Saved entries:
/-! The transition table (rule R133). -/

/-- The order of the thresholds of a legal TRI configuration (rule R105). -/
structure TriOrdered (ac : ConfigRegs w) : Prop where
  lo : ac.enterLo.toInt ≤ ac.exitLo.toInt
  mid : ac.exitLo.toInt ≤ ac.exitHi.toInt
  hi : ac.exitHi.toInt ≤ ac.enterHi.toInt

theorem triOrdered_of_cfgValid (legal : cfgValid ac = true) (tri : ac.mode = 0) : TriOrdered ac := by
  rcases (configurationCheck w ac).mp legal with ⟨_, lo, mid, hi⟩ | ⟨pam, _⟩
  · exact ⟨lo, mid, hi⟩
  · exact absurd (tri.symm.trans pam) (by decide)

/-- Above ENTER_HI every symbol goes to +1. -/
theorem TriOrdered.triNext_of_gt (ordered : TriOrdered ac) (above : v > ac.enterHi.toInt) (h : Symbol) :
    triNext ac h v = .pos := by
  obtain ⟨_, mid, hi⟩ := ordered
  cases h with
  | zero => rw [triNext_zero_eq, if_pos above]
  | pos => exact triNext_pos_eq_pos_iff.mpr (by omega)
  | neg => rw [triNext_neg_eq, if_neg (by omega), if_pos above]

/-- Below ENTER_LO every symbol goes to -1. -/
theorem TriOrdered.triNext_of_lt (ordered : TriOrdered ac) (below : v < ac.enterLo.toInt) (h : Symbol) :
    triNext ac h v = .neg := by
  obtain ⟨lo, mid, hi⟩ := ordered
  cases h with
  | zero => rw [triNext_zero_eq, if_neg (by omega), if_pos below]
  | pos => rw [triNext_pos_eq, if_neg (by omega), if_pos below]
  | neg => exact triNext_neg_eq_neg_iff.mpr (by omega)

/-- Strictly between the exits every symbol goes to 0. -/
theorem TriOrdered.triNext_of_between (ordered : TriOrdered ac) (above : ac.exitLo.toInt < v)
    (below : v < ac.exitHi.toInt) (h : Symbol) : triNext ac h v = .zero := by
  obtain ⟨lo, _, hi⟩ := ordered
  cases h with
  | zero => exact triNext_zero_eq_zero_iff.mpr (by omega)
  | pos => exact triNext_pos_eq_zero_iff.mpr (by omega)
  | neg => exact triNext_neg_eq_zero_iff.mpr (by omega)

/-- The one code at which both exits meet keeps every symbol. -/
theorem TriOrdered.triNext_of_shared (ordered : TriOrdered ac) (meet : ac.exitLo.toInt = ac.exitHi.toInt)
    (shared : v = ac.exitHi.toInt) (h : Symbol) : triNext ac h v = h := by
  obtain ⟨lo, _, hi⟩ := ordered
  cases h with
  | zero => exact triNext_zero_eq_zero_iff.mpr (by omega)
  | pos => exact triNext_pos_eq_pos_iff.mpr (by omega)
  | neg => exact triNext_neg_eq_neg_iff.mpr (by omega)
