-- ==== Sys2Proof/Machine/Swap.lean ====
section
/-! DEFINITION. The position-swap permutation network (42_swap.md): the sequential walk of R150 and the
command SWAP (R155). The cursors are working variables of the step, not state (R157). -/

namespace Sys2Proof.Machine

/-- A cursor as an index of DBUF. Cursors are integers (R150: `end` can be −1); at an exchange none is
negative (R151). -/
def cursorIndex (c : Int) : Except Fault Nat := if c < 0 then .error .negativeCursor else .ok c.toNat

/-- The exchange of R150: `t <- DBUF[start]`, `DBUF[start] <- DBUF[end]`, `DBUF[end] <- t`. -/
def exchange (s : State) (start stop : Int) : Except Fault State := do
  let a ← cursorIndex start
  let b ← cursorIndex stop
  let t ← readData s a
  let u ← readData s b
  let s1 ← writeData s a u
  writeData s1 b t

/-- Steps 1 and 2 of the loop body: exchange if the parity of the key byte is 1 (R150). -/
def exchangeIfOdd (key : Byte) (s : State) (start stop : Int) : Except Fault State :=
  if parity key = 1 then exchange s start stop else .ok s

/-- The loop of R150 over a buffer of n bytes, for k iterations from position i on, with the cursors
`start` and `stop` (the spec's `end`). The reset test comes after the advance in every iteration. -/
def swapFrom (n : Nat) : Nat → Nat → Int → Int → State → Except Fault State
  | 0, _, _, _, s => .ok s
  | k + 1, i, start, stop, s => do
    let key ← keyAt s i
    let t ← exchangeIfOdd key s start stop
    if start + 1 ≥ stop - 1 then swapFrom n k (i + 1) 0 (n - 1) t
    else swapFrom n k (i + 1) (start + 1) (stop - 1) t

/-- `Swap()` (R150). -/
def swap (s : State) : Except Fault State := swapFrom s.len.toNat s.len.toNat 0 0 (s.len.toNat - 1) s

/-- SWAP (R155). -/
def execSwap (s : State) : Result := complete (swap s)

end Sys2Proof.Machine
end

◆ TASK DESCRIPTION
Give back precisely the lines above that start at the line containing "let a ← cursorIndex start" and end at the line containing "0, _, _, _, s => .ok s", inclusive. No other lines belong in the output.

◆ ANSWER BOX
  let a ← cursorIndex start
  let b ← cursorIndex stop
  let t ← readData s a
  let u ← readData s b
  let s1 ← writeData s a u
  writeData s1 b t

/-- Steps 1 and 2 of the loop body: exchange if the parity of the key byte is 1 (R150). -/
def exchangeIfOdd (key : Byte) (s : State) (start stop : Int) : Except Fault State :=
  if parity key = 1 then exchange s start stop else .ok s

/-- The loop of R150 over a buffer of n bytes, for k iterations from position i on, with the cursors
`start` and `stop` (the spec's `end`). The reset test comes after the advance in every iteration. -/
def swapFrom (n : Nat) : Nat → Nat → Int → Int → State → Except Fault State
  | 0, _, _, _, s => .ok s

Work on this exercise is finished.